Build automata that will match the same token for n to m times

(0)-[a]->(1)-[a]->(4), (0)-[a]->(2)-[a]->(3)-[a]->(4)

# to match "a{2,3}"
repeatedAutomata = BuildAutomata.repeatRangeStruct(automata, 2, 3)

Automata

See example in features/steps/customRule.py

from automata_tools import DFAFromNFA, Automata

from your_implementation import NFAFromRegex, executor

nfa: Automata = NFAFromRegex().buildNFA(rule)
minDFA: Automata = DFAFromNFA(nfa).getMinimizedDFA()
minDFA.setExecuter(executor)

print(minDFA.execute(someText))

where executor is a function like the one in examples/NFAfromCustomRule.py:

def executor(tokens, startState, finalStates, transitions):
    return True

setExecuter

Set an executor to the automata that can freely use state and transition of the automata, and return a boolean value.

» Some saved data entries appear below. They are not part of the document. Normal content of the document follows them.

-- ==== Sys2Proof/Tests/Slice0.lean ====
section
/-! SUPPORT. Tests: the well-formedness smoke, decoding of words written out from the opcode table and 30_encoding.md, vectors of
spec/95_test_vectors.md (each test names its section), and a witness for the hypotheses of each statement. -/

namespace Sys2Proof.Tests

open Sys2Proof.Machine

/-! ## Well-formedness: each check refuses an ill-formed term -/

theorem test_wellFormed_refuses_counter_reads :
    ¬WellFormed (.csrrw 3 0xC00 0) ∧ ¬WellFormed (.csrrw 3 0xC80 0) ∧ ¬WellFormed (.csrrw 3 0xC01 0) ∧
    ¬WellFormed (.csrrw 3 0xC81 0) ∧ ¬WellFormed (.csrrw 3 0xC02 0) ∧ ¬WellFormed (.csrrw 3 0xC82 0) := by
  decide

theorem test_wellFormed_accepts : WellFormed (.csrrw 3 0xC00 1) ∧ WellFormed (.csrrw 3 0x340 0) ∧ WellFormed .nop := by
  decide

/-! ## Decoding (word = the table's match value with rd 3, rs1 1, rs2 2, rs3 4, and immediates with both end bits set) -/

theorem test_decode_upper_and_jumps :
    decode 0x800011B7 = .ok (.lui 3 0x80001) ∧
    decode 0x80001197 = .ok (.auipc 3 0x80001) ∧
    decode 0x805001EF = .ok (.jal 3 0x80402) ∧
    decode 0x801081E7 = .ok (.jalr 3 1 0x801) := by
  decide

theorem test_decode_branches :
    decode 0x80208263 = .ok (.beq 1 2 0x802) ∧
    decode 0x80209263 = .ok (.bne 1 2 0x802) ∧
    decode 0x8020C263 = .ok (.blt 1 2 0x802) ∧
    decode 0x8020D263 = .ok (.bge 1 2 0x802) ∧
    decode 0x8020E263 = .ok (.bltu 1 2 0x802) ∧
    decode 0x8020F263 = .ok (.bgeu 1 2 0x802) := by
  decide

theorem test_decode_fences :
    decode 0x0390000F = .ok (.fence 3 9) ∧
    decode 0x0000100F = .ok .fence_i := by
  decide

theorem test_decode_loads_and_stores :
    decode 0x80108183 = .ok (.lb 3 1 0x801) ∧
    decode 0x80109183 = .ok (.lh 3 1 0x801) ∧
    decode 0x8010A183 = .ok (.lw 3 1 0x801) ∧
    decode 0x8010C183 = .ok (.lbu 3 1 0x801) ∧
    decode 0x8010D183 = .ok (.lhu 3 1 0x801) ∧
    decode 0x8010A187 = .ok (.flw 3 1 0x801) ∧
    decode 0x802080A3 = .ok (.sb 2 1 0x801) ∧
    decode 0x802090A3 = .ok (.sh 2 1 0x801) ∧
    decode 0x8020A0A3 = .ok (.sw 2 1 0x801) ∧
    decode 0x8020A0A7 = .ok (.fsw 2 1 0x801) := by
  decide

theorem test_decode_immediate :
    decode 0x80108193 = .ok (.addi 3 1 0x801) ∧
    decode 0x8010A193 = .ok (.slti 3 1 0x801) ∧
    decode 0x8010B193 = .ok (.sltui 3 1 0x801) ∧
    decode 0x8010C193 = .ok (.xori 3 1 0x801) ∧
    decode 0x8010E193 = .ok (.ori 3 1 0x801) ∧
    decode 0x8010F193 = .ok (.andi 3 1 0x801) ∧
    decode 0x02109193 = .ok (.slli 3 1 0x21) ∧
    decode 0x0210D193 = .ok (.srli 3 1 0x21) ∧
    decode 0x4210D193 = .ok (.srai 3 1 0x21) := by
  decide

theorem test_decode_register :
    decode 0x002081B3 = .ok (.add 3 1 2) ∧
    decode 0x402081B3 = .ok (.sub 3 1 2) ∧
    decode 0x022081B3 = .ok (.mul 3 1 2) ∧
    decode 0x002091B3 = .ok (.sll 3 1 2) ∧
    decode 0x0020A1B3 = .ok (.slt 3 1 2) ∧
    decode 0x0020B1B3 = .ok (.sltu 3 1 2) ∧
    decode 0x0020C1B3 = .ok (.xor 3 1 2) ∧
    decode 0x0020D1B3 = .ok (.srl 3 1 2) ∧
    decode 0x4020D1B3 = .ok (.sra 3 1 2) ∧
    decode 0x0020E1B3 = .ok (.or 3 1 2) ∧
    decode 0x0020F1B3 = .ok (.and 3 1 2) := by
  decide

theorem test_decode_float_arithmetic :
    decode 0x0020C1D3 = .ok (.fadd 3 1 2 4) ∧
    decode 0x0820C1D3 = .ok (.fsub 3 1 2 4) ∧
    decode 0x1020C1D3 = .ok (.fmul 3 1 2 4) ∧
    decode 0x1820C1D3 = .ok (.fdiv 3 1 2 4) ∧
    decode 0x282081D3 = .ok (.fmin 3 1 2) ∧
    decode 0x282091D3 = .ok (.fmax 3 1 2) ∧
    decode 0x5800C1D3 = .ok (.fsqrt 3 1 4) := by
  decide

theorem test_decode_float_other :
    decode 0x802081D3 = .ok (.fsgnj 3 1 2) ∧
    decode 0x802091D3 = .ok (.fsgnjn 3 1 2) ∧
    decode 0x8020A1D3 = .ok (.fsgnjx 3 1 2) ∧
    decode 0xA020A1D3 = .ok (.feq 3 1 2) ∧
    decode 0xA02091D3 = .ok (.flt 3 1 2) ∧
    decode 0xA02081D3 = .ok (.fle 3 1 2) ∧
    decode 0xC000C1D3 = .ok (.fcvt_w_s 3 1 4) ∧
    decode 0xC010C1D3 = .ok (.fcvt_wu_s 3 1 4) ∧
    decode 0xC800C1D3 = .ok (.fcvt_s_w 3 1 4) ∧
    decode 0xC810C1D3 = .ok (.fcvt_s_wu 3 1 4) ∧
    decode 0xE00081D3 = .ok (.fmv_x_s 3 1) ∧
    decode 0xE00091D3 = .ok (.fclass 3 1) ∧
    decode 0xF00081D3 = .ok (.fmv_s_x 3 1) := by
  decide

theorem test_decode_system :
    decode 0x00000073 = .ok .ecall ∧
    decode 0x00100073 = .ok .ebreak ∧
    decode 0x10000073 = .ok .eret ∧
    decode 0x10100073 = .ok .wfi ∧
    decode 0x10300073 = .ok .pfi ∧
    decode 0xC00011F3 = .ok (.rdcycle 3) ∧
    decode 0xC80011F3 = .ok (.rdcycleh 3) ∧
    decode 0xC01011F3 = .ok (.rdtime 3) ∧
    decode 0xC81011F3 = .ok (.rdtimeh 3) ∧
    decode 0xC02011F3 = .ok (.rdinstret 3) ∧
    decode 0xC82011F3 = .ok (.rdinstreth 3) := by
  decide

theorem test_decode_csr :
    decode 0x340091F3 = .ok (.csrrw 3 0x340 1) ∧
    decode 0x3400A1F3 = .ok (.csrrs 3 0x340 1) ∧
    decode 0x3400B1F3 = .ok (.csrrc 3 0x340 1) ∧
    decode 0x340AD1F3 = .ok (.csrrwi 3 0x340 0x15) ∧
    decode 0x340AE1F3 = .ok (.csrrsi 3 0x340 0x15) ∧
    decode 0x340AF1F3 = .ok (.csrrci 3 0x340 0x15) := by
  decide

theorem test_decode_custom :
    decode 0x0020818D = .ok (.mvseg 3 1 2) ∧
    decode 0x0220818D = .ok (.mvmap 3 1 2) ∧
    decode 0x0800018D = .ok (.palloc 3) ∧
    decode 0x0A00800D = .ok (.pfree 1) ∧
    decode 0x0C00000D = .ok .pfreeall ∧
    decode 0x1020800D = .ok (.setto 1 2) ∧
    decode 0x1200818D = .ok (.getto 3 1) ∧
    decode 0x1400018D = .ok (.getzl 3) ∧
    decode 0x1600000D = .ok .decto := by
  decide

theorem test_decode_custom_lists :
    decode 0x1820800D = .ok (.insrdy 1 2) ∧
    decode 0x1A00800D = .ok (.rmvrdy 1) ∧
    decode 0x1C00818D = .ok (.getrdy 3 1) ∧
    decode 0x2000800D = .ok (.insiof 1) ∧
    decode 0x2200800D = .ok (.rmviof 1) ∧
    decode 0x2400018D = .ok (.nxtiof 3) ∧
    decode 0x2600018D = .ok (.prviof 3) ∧
    decode 0x2460918D = .ok (.lxx 3 1 4 2 6) ∧
    decode 0x2420A30D = .ok (.sxx 2 1 4 2 6) := by
  decide


/-- Words that match no row (95_test_vectors.md 2.1, 2.5, 2.6). -/
theorem test_decode_refuses :
    decode 0x2000D193 = .error .unlistedEncoding ∧ decode 0x040081B3 = .error .unlistedEncoding ∧
    decode 0x00000000 = .error .unlistedEncoding ∧ decode 0xFFFFFFFF = .error .unlistedEncoding ∧
    decode 0x5810F1D3 = .error .unlistedEncoding ∧ decode 0x0220F1D3 = .error .unlistedEncoding ∧
    decode 0x2820A1D3 = .error .unlistedEncoding ∧ decode 0x00008073 = .error .unlistedEncoding ∧
    decode 0x0400018D = .error .unlistedEncoding := by
  decide

/-- Assembler spellings are read as what they stand for (95_test_vectors.md S10). -/
theorem test_decode_spellings :
    decode 0x00000013 = .ok (.addi 0 0 0) ∧ decode 0x00008067 = .ok (.jalr 0 1 0) ∧ decode 0x00086933 = .ok (.or 18 16 0) ∧
    decode 0x00115463 = .ok (.bge 2 1 4) ∧ decode 0x80108153 = .ok (.fsgnj 2 1 1) := by
  decide

/-! ## Vectors: the states -/

/-- A register file with `a` in register 1 and `b` in register 2. -/
def fileOf (a b : Word) : RegFile := ((Vector.replicate 32 0).set 1 a).set 2 b

/-- Machine mode, all operands in set 1 (`regset` = 0x001F), `x1`, `x2`, at `pc` = 0x1000 (95_test_vectors.md, opening). -/
def two (a b : Word) : State := { State.reset with regset := 0x001F, xset1 := fileOf a b, pc := 0x1000 }

/-- The same with floating-point registers f1 and f2. -/
def floats (a b : Word) : State := { two 0 0 with freg := fileOf a b }

/-- Bytes 80 FF 7F 01 EF CD AB 89 at 0x2000 (95_test_vectors.md 2.3), `x1` and `x2` as given. -/
def bytes (a b : Word) : State :=
  { two a b with mem := [(0x2000, 0x80), (0x2001, 0xFF), (0x2002, 0x7F), (0x2003, 0x01), (0x2004, 0xEF), (0x2005, 0xCD),
                         (0x2006, 0xAB), (0x2007, 0x89)] }

/-- What `get` shows of the state after the instruction `w`, if one follows. -/
def after {α : Type} (w : Tetra) (get : State → α) (s : State) : Option α :=
  match decode w with
  | .error _ => none
  | .ok i =>
    match exec i s with
    | .next t => some (get t)
    | _ => none

/-- The fault or refusal the instruction `w` stops with. -/
def stop (w : Tetra) (s : State) : Option (Fault ⊕ Refusal) :=
  match decode w with
  | .error _ => none
  | .ok i =>
    match exec i s with
    | .next _ => none
    | .fault f => some (.inl f)
    | .refused r => some (.inr r)

/-- Register `i` of set 1 after `w`. -/
def gets (w : Tetra) (i : Reg) (s : State) : Option Word := after w (fun t => t.xval .set1 i) s

/-- `pc` after `w`. -/
def goes (w : Tetra) (s : State) : Option Word := after w (fun t => t.pc) s

/-- Bits 31..0 of f3 after `w`. -/
def getsF (w : Tetra) (s : State) : Option Tetra := after w (fun t => t.fsingle 3) s

/-- The low half of f3 after a write of it, whatever the draw in the high half is. -/
theorem written (s : State) (r v : Tetra) (h : r = v) : some ((s.setF 3 r).advance.fsingle 3) = some v :=
  congrArg some ((s.fsingle_setF 3 r (by decide)).trans h)

/-! ## Integer vectors (95_test_vectors.md 2.1) -/

theorem test_lui : gets 0xFFFC02B7 5 (two 0 0) = some 0xFFFFFFFFFFFC0000 := by decide
theorem test_auipc : gets 0xFFFFF317 6 (two 0 0) = some 0 := by decide
theorem test_addi_wraps : gets 0x00108193 3 (two 0x7FFFFFFFFFFFFFFF 0) = some 0x8000000000000000 := by decide
theorem test_addi_same_register : gets 0x80008093 1 (two 0x800 0) = some 0 := by decide
theorem test_slti : gets 0xFFF0A193 3 (two 0xFFFFFFFFFFFFFFFE 0) = some 1 := by decide
theorem test_sltui : gets 0xFFF0B193 3 (two 0xFFFFFFFFFFFFFFFF 0) = some 0 := by decide
theorem test_xori : gets 0xFFF0C193 3 (two 0x00FF00FF00FF00FF 0) = some 0xFF00FF00FF00FF00 := by decide
theorem test_ori : gets 0x7000E193 3 (two 0xF0 0) = some 0x7F0 := by decide
theorem test_andi : gets 0xFF00F193 3 (two 0x123456789ABCDEFF 0) = some 0x123456789ABCDEF0 := by decide
theorem test_slli : gets 0x03F09193 3 (two 1 0) = some 0x8000000000000000 := by decide
theorem test_srli : gets 0x0200D193 3 (two 0xFFFFFFFF00000000 0) = some 0xFFFFFFFF := by decide
theorem test_srai : gets 0x4040D193 3 (two 0x8000000000000000 0) = some 0xF800000000000000 := by decide
theorem test_add : gets 0x002081B3 3 (two 0xFFFFFFFFFFFFFFFF 1) = some 0 := by decide
theorem test_sub : gets 0x402081B3 3 (two 0 1) = some 0xFFFFFFFFFFFFFFFF := by decide
theorem test_mul : gets 0x022081B3 3 (two 0x0000000123456789 0x1000) = some 0x0000123456789000 := by decide
theorem test_sll : gets 0x002091B3 3 (two 1 0x41) = some 2 := by decide
theorem test_slt : gets 0x0020A1B3 3 (two 1 0xFFFFFFFFFFFFFFFF) = some 0 := by decide
theorem test_sltu : gets 0x0020B1B3 3 (two 1 0xFFFFFFFFFFFFFFFF) = some 1 := by decide
theorem test_xor : gets 0x0020C1B3 3 (two 0xFF00FF00FF00FF00 0x0FF00FF00FF00FF0) = some 0xF0F0F0F0F0F0F0F0 := by decide
theorem test_srl : gets 0x0020D1B3 3 (two 0x8000000000000000 0x40) = some 0x8000000000000000 := by decide
theorem test_sra : gets 0x4020D1B3 3 (two 0x8000000000000000 0xFFFFFFFFFFFFFFFF) = some 0xFFFFFFFFFFFFFFFF := by decide
theorem test_or : gets 0x0020E1B3 3 (two 0xF0F0 0x0F0F) = some 0xFFFF := by decide
theorem test_and : gets 0x0020F1B3 3 (two 0xFFFF0000FFFF0000 0x0FF00FF00FF00FF0) = some 0x0FF000000FF00000 := by decide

from automata_tools import IAutomataExecutor

defaultExecuter: IAutomataExecutor = lambda tokens, startState, finalStates, transitions: True
minDFA.setExecuter(defaultExecuter)

setTokenizer

Set an tokenizer to the automata that can transform string to list of string token, which will be used by the executer.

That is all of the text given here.